Properties and usage:
Input Directory: The input directory from which to pull files.
File Filter: Only files whose names match the given regular expression will be picked up.
Keep Source File: Set the “Delete Original” property to “false” to keep the files in the input directory after file transmitting.
Ignore Hidden Files: Indicates whether hidden files should be ignored.
Minimum File Size: The minimum size that a file must be to be pulled.
Maximum File Size: The maximum size that a file can be to be pulled.
Configure GetFile processor File filter with Filename:
We can read the data from mention the file name of the specified input directory in the File Filter as shown in the below screenshot. It will read the data which contain the mentioned filename in all formats.
Configure GetFile processor File Filter without filename and extension:
Using expressions we can read the data from without mention the file name and extension of the specified input directory in the File Filter as shown in the below screenshot. It will read all file format files in the input directory.
Configure GetFile processor File Filter as filename and extension:
We can read the data from mention the filename and extension of the specified input directory as shown in the below screenshot. It will read the mentioned file’s data in the input directory.
Sample Workflow:
To start with this simple dataflow example will just move Any file placed in an ‘input’ directory to an ‘output’ directory.
This sample workflow uses the GetFile processor to Reads the data from the specified path location, generated as flow file and Writes the data into a specified location implementation in Data Integration platform.
List of processors used in this sample:
Processor |
Comments |
GetFile | Reads content from the given file and generate as flowfile. |
PutFile | Writes the flow file into a specified location. |
Workflow screenshot
Step 1: Configure GetFile processor
Drag and drop the GetFile processor to the canvas area. Configure Input directory and other required properties in configuration dialog as shown in the following screenshots.

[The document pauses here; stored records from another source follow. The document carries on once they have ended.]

/-- SALU, major 1 (R166-R170). -/
def decode1 (w : BitVec 32) : Option Instr :=
  match (w.extractLsb' 20 6).toNat with
  | 0 => if w.extractLsb' 0 3 = 0#3 then some (.add (w.extractLsb' 15 5) (w.extractLsb' 10 5) (w.extractLsb' 5 5) (w.extractLsb' 4 1) (w.extractLsb' 3 1)) else none
  | 1 => if w.extractLsb' 0 3 = 0#3 then some (.sub (w.extractLsb' 15 5) (w.extractLsb' 10 5) (w.extractLsb' 5 5) (w.extractLsb' 4 1) (w.extractLsb' 3 1)) else none
  | 2 => if w.extractLsb' 0 3 = 0#3 then some (.and_ (w.extractLsb' 15 5) (w.extractLsb' 10 5) (w.extractLsb' 5 5) (w.extractLsb' 4 1) (w.extractLsb' 3 1)) else none
  | 3 => if w.extractLsb' 0 3 = 0#3 then some (.or_ (w.extractLsb' 15 5) (w.extractLsb' 10 5) (w.extractLsb' 5 5) (w.extractLsb' 4 1) (w.extractLsb' 3 1)) else none
  | 4 => if w.extractLsb' 0 3 = 0#3 then some (.xor_ (w.extractLsb' 15 5) (w.extractLsb' 10 5) (w.extractLsb' 5 5) (w.extractLsb' 4 1) (w.extractLsb' 3 1)) else none
  | 5 => if w.extractLsb' 0 3 = 0#3 then some (.andn (w.extractLsb' 15 5) (w.extractLsb' 10 5) (w.extractLsb' 5 5) (w.extractLsb' 4 1) (w.extractLsb' 3 1)) else none
  | 6 => if w.extractLsb' 0 3 = 0#3 then some (.orn (w.extractLsb' 15 5) (w.extractLsb' 10 5) (w.extractLsb' 5 5) (w.extractLsb' 4 1) (w.extractLsb' 3 1)) else none
  | 7 => if w.extractLsb' 0 3 = 0#3 then some (.shl (w.extractLsb' 15 5) (w.extractLsb' 10 5) (w.extractLsb' 5 5) (w.extractLsb' 4 1) (w.extractLsb' 3 1)) else none
  | 8 => if w.extractLsb' 0 3 = 0#3 then some (.shr (w.extractLsb' 15 5) (w.extractLsb' 10 5) (w.extractLsb' 5 5) (w.extractLsb' 4 1) (w.extractLsb' 3 1)) else none
  | 9 => if w.extractLsb' 0 3 = 0#3 then some (.sra (w.extractLsb' 15 5) (w.extractLsb' 10 5) (w.extractLsb' 5 5) (w.extractLsb' 4 1) (w.extractLsb' 3 1)) else none
  | 10 => if w.extractLsb' 0 3 = 0#3 then some (.ror (w.extractLsb' 15 5) (w.extractLsb' 10 5) (w.extractLsb' 5 5) (w.extractLsb' 4 1) (w.extractLsb' 3 1)) else none
  | 11 => if w.extractLsb' 0 3 = 0#3 then some (.mul (w.extractLsb' 15 5) (w.extractLsb' 10 5) (w.extractLsb' 5 5) (w.extractLsb' 4 1) (w.extractLsb' 3 1)) else none
  | 12 => if w.extractLsb' 0 3 = 0#3 then some (.mulh (w.extractLsb' 15 5) (w.extractLsb' 10 5) (w.extractLsb' 5 5) (w.extractLsb' 4 1) (w.extractLsb' 3 1)) else none
  | 13 => if w.extractLsb' 0 3 = 0#3 then some (.mulhu (w.extractLsb' 15 5) (w.extractLsb' 10 5) (w.extractLsb' 5 5) (w.extractLsb' 4 1) (w.extractLsb' 3 1)) else none
  | 14 => if w.extractLsb' 0 3 = 0#3 then some (.div (w.extractLsb' 15 5) (w.extractLsb' 10 5) (w.extractLsb' 5 5) (w.extractLsb' 4 1) (w.extractLsb' 3 1)) else none
  | 15 => if w.extractLsb' 0 3 = 0#3 then some (.divu (w.extractLsb' 15 5) (w.extractLsb' 10 5) (w.extractLsb' 5 5) (w.extractLsb' 4 1) (w.extractLsb' 3 1)) else none
  | 16 => if w.extractLsb' 0 3 = 0#3 then some (.rem (w.extractLsb' 15 5) (w.extractLsb' 10 5) (w.extractLsb' 5 5) (w.extractLsb' 4 1) (w.extractLsb' 3 1)) else none
  | 17 => if w.extractLsb' 0 3 = 0#3 then some (.remu (w.extractLsb' 15 5) (w.extractLsb' 10 5) (w.extractLsb' 5 5) (w.extractLsb' 4 1) (w.extractLsb' 3 1)) else none
  | 18 => if w.extractLsb' 0 3 = 0#3 then some (.min (w.extractLsb' 15 5) (w.extractLsb' 10 5) (w.extractLsb' 5 5) (w.extractLsb' 4 1) (w.extractLsb' 3 1)) else none
  | 19 => if w.extractLsb' 0 3 = 0#3 then some (.max (w.extractLsb' 15 5) (w.extractLsb' 10 5) (w.extractLsb' 5 5) (w.extractLsb' 4 1) (w.extractLsb' 3 1)) else none
  | 20 => if w.extractLsb' 0 3 = 0#3 then some (.minu (w.extractLsb' 15 5) (w.extractLsb' 10 5) (w.extractLsb' 5 5) (w.extractLsb' 4 1) (w.extractLsb' 3 1)) else none
  | 21 => if w.extractLsb' 0 3 = 0#3 then some (.maxu (w.extractLsb' 15 5) (w.extractLsb' 10 5) (w.extractLsb' 5 5) (w.extractLsb' 4 1) (w.extractLsb' 3 1)) else none
  | 22 => if w.extractLsb' 0 3 = 0#3 then some (.slt (w.extractLsb' 15 5) (w.extractLsb' 10 5) (w.extractLsb' 5 5) (w.extractLsb' 4 1) (w.extractLsb' 3 1)) else none
  | 23 => if w.extractLsb' 0 3 = 0#3 then some (.sltu (w.extractLsb' 15 5) (w.extractLsb' 10 5) (w.extractLsb' 5 5) (w.extractLsb' 4 1) (w.extractLsb' 3 1)) else none
  | 24 => if w.extractLsb' 0 3 = 0#3 then some (.seq (w.extractLsb' 15 5) (w.extractLsb' 10 5) (w.extractLsb' 5 5) (w.extractLsb' 4 1) (w.extractLsb' 3 1)) else none
  | 25 => if w.extractLsb' 0 3 = 0#3 then some (.sne (w.extractLsb' 15 5) (w.extractLsb' 10 5) (w.extractLsb' 5 5) (w.extractLsb' 4 1) (w.extractLsb' 3 1)) else none
  | 26 => if w.extractLsb' 5 5 = 0#5 ∧ w.extractLsb' 3 1 = 0#1 ∧ w.extractLsb' 0 3 = 0#3 then some (.clz (w.extractLsb' 15 5) (w.extractLsb' 10 5) (w.extractLsb' 4 1)) else none
  | 27 => if w.extractLsb' 5 5 = 0#5 ∧ w.extractLsb' 3 1 = 0#1 ∧ w.extractLsb' 0 3 = 0#3 then some (.ctz (w.extractLsb' 15 5) (w.extractLsb' 10 5) (w.extractLsb' 4 1)) else none
  | 28 => if w.extractLsb' 5 5 = 0#5 ∧ w.extractLsb' 3 1 = 0#1 ∧ w.extractLsb' 0 3 = 0#3 then some (.popc (w.extractLsb' 15 5) (w.extractLsb' 10 5) (w.extractLsb' 4 1)) else none
  | 29 => if w.extractLsb' 5 5 = 0#5 ∧ w.extractLsb' 3 1 = 0#1 then some (.sext (w.extractLsb' 15 5) (w.extractLsb' 10 5) (w.extractLsb' 4 1) (w.extractLsb' 0 3)) else none
  | 30 => if w.extractLsb' 5 5 = 0#5 ∧ w.extractLsb' 3 1 = 0#1 then some (.zext (w.extractLsb' 15 5) (w.extractLsb' 10 5) (w.extractLsb' 4 1) (w.extractLsb' 0 3)) else none
  | 31 => if w.extractLsb' 0 3 = 0#3 then some (.cmovz (w.extractLsb' 15 5) (w.extractLsb' 10 5) (w.extractLsb' 5 5) (w.extractLsb' 4 1) (w.extractLsb' 3 1)) else none
  | 32 => if w.extractLsb' 0 3 = 0#3 then some (.cmovnz (w.extractLsb' 15 5) (w.extractLsb' 10 5) (w.extractLsb' 5 5) (w.extractLsb' 4 1) (w.extractLsb' 3 1)) else none
  | 33 => some (.lea (w.extractLsb' 15 5) (w.extractLsb' 10 5) (w.extractLsb' 5 5) (w.extractLsb' 4 1) (w.extractLsb' 3 1) (w.extractLsb' 0 3))
  | 34 => if w.extractLsb' 0 3 = 0#3 then some (.addw (w.extractLsb' 15 5) (w.extractLsb' 10 5) (w.extractLsb' 5 5) (w.extractLsb' 4 1) (w.extractLsb' 3 1)) else none
  | 35 => if w.extractLsb' 0 3 = 0#3 then some (.subw (w.extractLsb' 15 5) (w.extractLsb' 10 5) (w.extractLsb' 5 5) (w.extractLsb' 4 1) (w.extractLsb' 3 1)) else none
  | 36 => if w.extractLsb' 0 3 = 0#3 then some (.mulw (w.extractLsb' 15 5) (w.extractLsb' 10 5) (w.extractLsb' 5 5) (w.extractLsb' 4 1) (w.extractLsb' 3 1)) else none
  | 37 => if w.extractLsb' 0 3 = 0#3 then some (.shlw (w.extractLsb' 15 5) (w.extractLsb' 10 5) (w.extractLsb' 5 5) (w.extractLsb' 4 1) (w.extractLsb' 3 1)) else none
  | 38 => if w.extractLsb' 0 3 = 0#3 then some (.shrw (w.extractLsb' 15 5) (w.extractLsb' 10 5) (w.extractLsb' 5 5) (w.extractLsb' 4 1) (w.extractLsb' 3 1)) else none
  | 39 => if w.extractLsb' 0 3 = 0#3 then some (.sraw (w.extractLsb' 15 5) (w.extractLsb' 10 5) (w.extractLsb' 5 5) (w.extractLsb' 4 1) (w.extractLsb' 3 1)) else none
  | 40 => if w.extractLsb' 5 5 = 0#5 ∧ w.extractLsb' 3 1 = 0#1 ∧ w.extractLsb' 0 3 = 0#3 then some (.bswap (w.extractLsb' 15 5) (w.extractLsb' 10 5) (w.extractLsb' 4 1)) else none
  | _ => none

Step 2: Configure PutFile processor
Drag and drop the PutFile processor to the canvas area and PutFile processor is used Writes the contents of a FlowFile to the local file system and act as downstream connection. Configure required properties in configuration dialog as shown in the following screenshot. Also make connection between GetFile and PutFile with ‘Success’ relationship.
Step 3: Starting workflow
Once all processors are configured, start the workflow.Now,You can see the dataflow to the Putfile processor.
Note: The GetFile and PutFile processors should now be configured so that if you add a file to the ‘input’ directory, it will be moved to the ‘output’ directory.